In his talk at the recent Nanoethics conference, Michael Bennett of RPI brought our attention to a 1929 essay by J.D. Bernal which predicts a technology where physics, chemistry, and mechanics fuse and result in an ability to build to molecular specifications. Read More for excerpts. Boldface added for emphasis:

The first step will be the development of new materials and new processes in which physics, chemistry and mechanics will be inextricably fused. The stage should soon be reached when materials can be produced which are not merely modifications of what nature has given us in the way of stones, metals, woods and fibers, but are made to specifications of a molecular architecture. Already we know all the varieties of atoms; we are beginning to know the forces that bind them together; soon we shall be doing this in a way to suit our own purposes. In fact, Professor Goldschmidt of Oslo has already made many model structures in which existing substances are closely copied in different atoms, so as to make new substances, softer or harder, or more or less fusible. Sulpho-nitrdes with silicate structures will be harder and more infusible than anything on earth. A similar substance – carboloy – which is already on the market – combines the strength of steel with the hardness of diamond, and is capable of working glass like a metal. There are similar possible model structures for organic substances; the complexities are greater but the results will be more far-reaching. The linked molecules that make fibers and elastic substances such a rubber or muscle, are already yielding to X-ray investigation; the proteid bodies of living matter must have an analogous but more complex structure. After the analysis will come the synthesis; and for one place in which we can imitate nature we will be able to improve on her in ten, and furnish models of organic materials with more varied properties and capable of withstanding more rigorous conditions. The result – not so very distant – will probably be the passing of the age of metals and all that it implies – mines, furnaces, and engines of massive construction. Instead we should have a world of fabric materials, light and elastic, strong only for the purposes for which they are being used, a world which will imitate the balanced perfection of a living body.

At the same time, much that we require for the purposes of modern life would become no longer necessary. With improved systems of chemical manufacture our food and our clothing will be made with much less expenditure of energy in manufacture and transport. And the development of mechanism will not cease: it should turn into more refined forms – heat-engines capable of working at lower and lower temperature differences, engines of higher and higher speed, electrical machines of high potential and high frequency – and should lead to the solution of two most fundamental problems, the efficient transmission of energy by low frequency (wireless) waves, and the direct utilization of the high frequency (light) waves of the sun. On the chemical side the problem of the production of food under controlled conditions, biochemical and ultimately chemical, should become an accomplished fact. In the new synthetic foods will be combined physiological efficacy and a range of flavor equal to that which nature provides, and exceeding it as taste demands; with a range of texture also, the lack of which so far has been the chief disadvantage of substitute food stuffs.
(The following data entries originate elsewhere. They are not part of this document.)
-- ==== Sys2Proof/Machine/Records.lean ====
section
/-! DEFINITION. Sys2Proof/Machine/Records.lean: the Hopper table (R396 to R403), the order of judgement (R459), sweeps (R34, R398),
and the records of the host: load, start, step, batch, evaluation, drill and switch. -/

namespace Sys2Proof.Machine

/-! ### The host's writes (R399, R341, R367) -/

/-- Whether host writes into the CXL.mem window land (R412, R422). -/
def State.memoryOpen (s : State) : Bool :=
  s.ctl.cxlUp && s.ctl.memoryActive && s.ctl.cur != .fallow && s.ctl.cur != .faulted && s.recovery.gleanDomain != some 14

/-- Lines that the host has written carry no tile's metadata and no poison. -/
def State.hostLines (s : State) (addr bytes : Nat) : State :=
  (range (addr / 64) ((addr + bytes + 63) / 64 - addr / 64)).foldl (fun s l => s.setLine l (BitVec.ofNat 36 (2 ^ 34))) s

/-- The roster and the bales of a regeneration, kept as those of the Acre ports would be, where they verify (R305, R309, R313). -/
def State.replaySeason (s : State) (r : Roster) (bales : List Bale) : State :=
  let ok := s.rosterOk r && !(s.seasons.rosters.any fun x => x.digest == r.digest)
  s.mapSeasons fun x =>
    { x with rosters := if ok then x.rosters ++ [r] else x.rosters
             store := bales.foldl (fun l b => if baleVerifies b && !l.contains b then l ++ [b] else l) x.store }

/-- One write of the host: into the window, which needs the CXL link, or into what lies outside the device. -/
def State.hostWrite (s : State) (w : HostWrite) : State :=
  match w with
  | .tier a bs => { s with host := { s.host with tier := Memory.writeBytes s.host.tier a bs } }
  | .holder a bs => { s with host := { s.host with holder := Memory.writeBytes s.host.holder a bs } }
  | .slot i v => if s.memoryOpen then { s with hopper := SMap.set {} s.hopper (i % 4096) v } else s
  | .window a bs =>
    if s.memoryOpen then
      ({ s with host := { s.host with window := Memory.writeBytes s.host.window a bs } }).hostLines a bs.length
    else s
  | .binary a bs rest =>
    if s.memoryOpen then
      ({ s with host := { s.host with window := Memory.writeBytes s.host.window a bs
                                      binaries := SMap.put s.host.binaries a rest } }).hostLines a bs.length
    else s
  | .tapSeason off roster ok bales =>
    if s.memoryOpen then
      let a := Config.tapBase + off
      let bs := roster ++ bales.flatten
      (({ s with host := { s.host with window := Memory.writeBytes s.host.window a bs } }).hostLines a bs.length).replaySeason
        (rosterOf roster ok) (bales.map baleOfBytes)
    else s

/-- The host's writes in order. -/
def State.hostWrites (s : State) (ws : List HostWrite) : State := ws.foldl State.hostWrite s

/-! ### Slots (R397) -/

/-- The check of a slot: CRC-32C over its bytes 8 to 27 and 32 to 255. -/
def slotCheck (v : Slot) : W32 :=
  let header := v.state.toNat + v.reserved.toNat * 2 ^ 8 + v.kind.toNat * 2 ^ 88 + v.ticket.toNat * 2 ^ 96 +
    v.userTag.toNat * 2 ^ 160
  crc32c (((leBytes 28 header).drop 8) ++ leBytes 224 v.body.toNat)

/-- Whether a slot holds a record that the device may take: posted, of the expected ticket, checked and not poisoned (R398). -/
def takeable (v : Slot) (next : Nat) : Bool :=
  v.state == 1 && v.ticket.toNat == next && v.check == slotCheck v && !v.poisoned

/-- Whether the device sweeps in its present state (R34, R412). -/
def State.sweeps (s : State) : Bool :=
  (s.ctl.cur == .tilled || s.ctl.cur == .sown || s.ctl.cur == .growing || s.ctl.cur == .gleaning) &&
    s.recovery.gleanDomain != some 14

/-! ### Judgement (R400 to R402, R459) -/

/-- Whether a kind of record is accepted in the present state and job kind (R400). A drill's own rules follow later. -/
def State.kindAccepted (s : State) (kind : Nat) (loadSeen : Bool) : Bool :=
  match kind with
  | 1 => s.ctl.cur == .tilled && !loadSeen
  | 2 => s.ctl.cur == .sown
  | 3 => s.ctl.cur == .growing && !s.serving
  | 4 => s.ctl.cur == .growing && s.serving
  | 5 => s.ctl.cur == .growing && !s.serving
  | 6 => s.ctl.cur == (if s.serving then DevState.growing else .sown)
  | _ => s.ctl.cur == .growing && s.serving

/-- The refusal code of a kind (R400). -/
def kindRefusal (kind : Nat) : Nat :=
  match kind with
  | 1 => 0x00600001
  | 6 => 0x00630008
  | 7 => 0x00630008
  | _ => 0x00650001

/-- The input offsets of an intake body (R401). -/
def intakeOffsets (body : Nat) : List W64 := (List.range 16).map fun k => BitVec.ofNat 64 (body / 2 ^ (512 + 64 * k))

/-- Whether an input offset puts region k inside the pool, on a 64-byte boundary (R402). -/
def State.offsetOk (s : State) (offs : List W64) (r : HbmRegion) : Bool :=
  match r.intake with
  | none => true
  | some k =>
    let o := (nth 0 offs k).toNat
    o != 2 ^ 64 - 1 && o % 64 == 0 && o + r.bytes ≤ s.num 0x201006

/-- Whether an intake body names a declared entry and binds every declared input (R402). -/
def State.intakeOk (s : State) (kind body : Nat) : Bool :=
  let entry := bitsOf 1551 1536 body
  let declared := s.job.elim false fun j => has j.binary.entries entry
  bitsOf 1791 1552 body == 0 && (if kind = 3 then entry == 0 else entry != 0 && declared) &&
    s.regions.hbm.all (s.offsetOk (intakeOffsets body))

/-- Whether a body is malformed (R401, R402, R344): a reserved field that is not 0, a bad source, target, entry, binding or
manifest location. -/
def State.bodyMalformed (s : State) (kind body : Nat) : Bool :=
  match kind with
  | 1 => bitsOf 1791 200 body != 0 || 2 < bitsOf 199 192 body
  | 2 => body != 0
  | 6 => bitsOf 1791 152 body != 0 || bitsOf 143 139 body != 0 || bitsOf 135 128 body != 0 || 1 < bitsOf 151 144 body ||
         s.windowSize (body.testBit 137) < bitsOf 127 64 body + 64
  | 7 => bitsOf 1791 8 body != 0 || 1 < bitsOf 7 0 body
  | k => !s.intakeOk k body

/-- The status that ends a record before its kind's own checks (R459, steps 1 to 4). -/
def State.judge (s : State) (kind body : Nat) (reserved loadSeen : Bool) : Option Nat :=
  if kind = 0 || 7 < kind then some 0x00650002
  else if !s.kindAccepted kind loadSeen then some (kindRefusal kind)
  else if s.held && (kind = 3 || kind = 4 || kind = 5) then some 0x00610004
  else if reserved || s.bodyMalformed kind body then some 0x00650002
  else none

/-- Whether a record has to wait in the table: a third step record or a fifth batch (R176, R336, R398). -/
def State.recordWaits (s : State) (kind : Nat) : Bool :=
  s.job.elim false fun j => (kind == 3 && 2 ≤ j.assigned.length) || (kind == 4 && 4 ≤ j.batches.length)

/-! ### The kinds' own effects -/

/-- An intake record as taken. -/
def intakeOf (ticket userTag : W64) (body : Nat) : Intake :=
  { ticket := ticket, userTag := userTag, entry := bitsOf 1551 1536 body, offsets := intakeOffsets body
    descriptor := BitVec.ofNat 512 body }

/-- A step record is assigned the next step number (R176, R199, R224). -/
def State.assignStep (s : State) (it : Intake) : State :=
  match s.job with
  | none => s
  | some j =>
    if 2 ^ 64 ≤ s.num 0x205001 + 1 + j.assigned.length then s.complete it.ticket { status := 0x00620003 }
    else ((s.mapJob fun j => { j with assigned := j.assigned ++ [it] }).bump 0x205004).writeIntake

/-- A batch is admitted with the copy that serve_ptr names (R336). -/
def State.admitBatch (s : State) (it : Intake) : State :=
  let b : Batch := { intake := it, copy := s.num 0x206001 }
  (((s.mapJob fun j => { j with batches := j.batches ++ [b] }).bump 0x205004).settleCopies).writeIntake

/-- An evaluation record waits for the next seal release (R203, R224). -/
def State.admitEvaluation (s : State) (it : Intake) : State :=
  match s.job with
  | none => s
  | some j =>
    if 2 ^ 32 - 1 ≤ j.evalSeq + j.evalQueue.length + j.evalPending.length then s.complete it.ticket { status := 0x00620004 }
    else s.mapJob fun j => { j with evalPending := j.evalPending ++ [it] }

/-- A Start record (R166): refused for the power cap or for keys that differ in the team; else the job runs and a slot epoch
begins (R241). -/
def State.takeStart (s : State) (ticket : W64) (keysAgree : Bool) : State :=
  match s.job with
  | none => s.complete ticket { status := 0x00650001 }
  | some j =>
    let refuse (code : Nat) : State := (s.setNum 0x204001 code).complete ticket { status := code }
    if s.num 0x700001 < j.binary.yokePeak then refuse 0x0060000D
    else if !keysAgree then refuse 0x0060000E
    else
      let b0 := s.num 0x205001
      let s := s.mapJob fun j => { j with running := true, lastRelease := s.cycle, firstStep := b0, attempt := {}, ahead := {} }
      let s := s.mapPlots fun pl => { pl with stopped := false }
      let s := { s with records := { s.records with current := {} } }
      let s := s.mapSeasons fun x => { x with nextBoundary := b0 + s.num 0x500004 }
      (s.beginEpoch.restIn .growing).complete ticket {}

/-- A record that passed the first four steps of R459 acts. -/
def State.actOn (s : State) (kind : Nat) (ticket userTag : W64) (body : Nat) (keysAgree : Bool) : State :=
  match kind with
  | 1 => s.takeLoad ticket body
  | 2 => s.takeStart ticket keysAgree
  | 3 => s.assignStep (intakeOf ticket userTag body)
  | 4 => s.admitBatch (intakeOf ticket userTag body)
  | 5 => s.admitEvaluation (intakeOf ticket userTag body)
  | 6 => s.takeDrill ticket userTag body
  | _ => s.takeSwitch ticket (bitsOf 7 0 body)

/-- A record is taken: its slot reads 0x02 and next_ticket rises (R398); then it is judged and acts (R459). -/
def State.takeRecord (s : State) (v : Slot) (loadSeen keysAgree : Bool) : State :=
  let t := s.num 0x201004
  let s := { s with hopper := SMap.set {} s.hopper ((t - 1) % 4096) { v with state := 2 } }
  let s := s.setNum 0x201004 (t + 1)
  match s.judge v.kind.toNat v.body.toNat (v.reserved != 0) loadSeen with
  | some code =>
    let s := if v.kind == 1 && code = 0x00600001 then s.setNum 0x204001 code else s
    s.complete v.ticket { status := code }
  | none => s.actOn v.kind.toNat v.ticket v.userTag v.body.toNat keysAgree

/-- Whether a record stays in the table although it is valid (R398). -/
def State.staysBehind (s : State) (v : Slot) (loadSeen : Bool) : Bool :=
  (s.judge v.kind.toNat v.body.toNat (v.reserved != 0) loadSeen).isNone && s.recordWaits v.kind.toNat

/-! ### Sweeps -/

/-- A sweep of at most so many records, in ticket order (R398). -/
def State.sweepOn : Nat → Bool → Bool → State → State
  | 0, _, _, s => s
  | fuel + 1, loadSeen, keysAgree, s =>
    let t := s.num 0x201004
    let v := SMap.get {} s.hopper ((t - 1) % 4096)
    if takeable v t && !s.staysBehind v loadSeen then
      (s.takeRecord v loadSeen keysAgree).sweepOn fuel (loadSeen || v.kind == 1) keysAgree
    else s

/-- A sweep (R34, R398). -/
def State.sweep (s : State) (keysAgree : Bool := true) : State := if s.sweeps then s.sweepOn 256 false keysAgree else s

/-- A record that the host posts in the slot of next_ticket and the device takes at once (DESIGN CHOICE, log entry 17). -/
def State.takeDirect (s : State) (kind : Nat) (r : RecordIn) (keysAgree : Bool := true) : State :=
  let v : Slot := { userTag := r.userTag, ticket := BitVec.ofNat 64 (s.num 0x201004), kind := BitVec.ofNat 8 kind
                    state := 1, body := r.body }
  let v := { v with check := slotCheck v }
  if !s.sweeps then s
  else if s.staysBehind v false then
    { s with hopper := SMap.set {} s.hopper ((s.num 0x201004 - 1) % 4096) v }
  else s.takeRecord v false keysAgree

/-- IDLE_TIMEOUT (R31, R32): the idle timer, enabled, expires in Tilled and the device enters Fallow; where the next record is
pending, it is taken instead and the timer restarts. A slot that no sweep would take yet holds no pending record (R398). -/
def idleTimeout (s : State) : State :=
  let t := s.num 0x201004
  if s.ctl.cur != .tilled || s.num 0x100204 = 0 then s
  else if takeable (SMap.get {} s.hopper ((t - 1) % 4096)) t then s.sweepOn 1 false true
  else s.enterFallow

/-- SWEEP_INTERVAL_EXPIRY (R34): the host's writes stand before the sweep. While Growing a sweep comes between boundaries only
while records are wanted or the job is held. -/
def sweepIntervalExpiry (w : List HostWrite) (keysAgree : Bool) (s : State) : State :=
  let s := s.hostWrites w
  let wants := s.held || s.job.elim true fun j =>
    if j.binary.serving then j.batches.length < 4 else j.assigned.length < 2
  if s.ctl.cur == .growing && !wants then s else s.sweep keysAgree

/-- LOAD (R163, R401): a load record with what the host wrote before it. -/
def loadRecord (r : RecordIn) (w : List HostWrite) (s : State) : State := (s.hostWrites w).takeDirect 1 r

/-- START (R166): the Start of the job is a boundary at which the table is swept (R34). -/
def startRecord (r : RecordIn) (keysAgree : Bool) (s : State) : State :=
  let t := s.takeDirect 2 r keysAgree
  if t.ctl.cur == .growing && s.ctl.cur == .sown then t.sweep else t

/-- STEP (R176). -/
def stepRecord (r : RecordIn) (s : State) : State := s.takeDirect 3 r

/-- BATCH (R336). -/
def batchRecord (r : RecordIn) (s : State) : State := s.takeDirect 4 r

/-- EVALUATION (R203). -/
def evaluationRecord (r : RecordIn) (s : State) : State := s.takeDirect 5 r

/-- DRILL (R344). -/
def drillRecord (r : RecordIn) (w : List HostWrite) (s : State) : State := (s.hostWrites w).takeDirect 6 r

/-- SWITCH (R338). -/
def switchRecord (r : RecordIn) (s : State) : State := s.takeDirect 7 r

def execIdleTimeout (s : State) : Out := .next (idleTimeout s)
def execSweepIntervalExpiry (w : List HostWrite) (keysAgree : Bool) (s : State) : Out :=
  .next (sweepIntervalExpiry w keysAgree s)
def execLoad (r : RecordIn) (w : List HostWrite) (s : State) : Out := .next (loadRecord r w s)
def execStart (r : RecordIn) (keysAgree : Bool) (s : State) : Out := .next (startRecord r keysAgree s)
def execStep (r : RecordIn) (s : State) : Out := .next (stepRecord r s)
def execBatch (r : RecordIn) (s : State) : Out := .next (batchRecord r s)
def execEvaluation (r : RecordIn) (s : State) : Out := .next (evaluationRecord r s)
def execDrill (r : RecordIn) (w : List HostWrite) (s : State) : Out := .next (drillRecord r w s)
def execSwitch (r : RecordIn) (s : State) : Out := .next (switchRecord r s)

end Sys2Proof.Machine
end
With such a variety of combinations to work on, gastronomy will, for the first time, be able to rank with the other arts.

All these developments would lead to a world incomparably more efficient and richer than the present, capable of supporting a much larger population, secure from want and having ample leisure, but still a world limited in space to the surface of the globe and in time to the caprices of geological epochs. Already ambition is stirring in men to conquer space as they conquered the air, and this ambition – at first fantastic – as time goes on become more and more reinforced by necessity. Ultimately it would seem impossible that it should not be solved.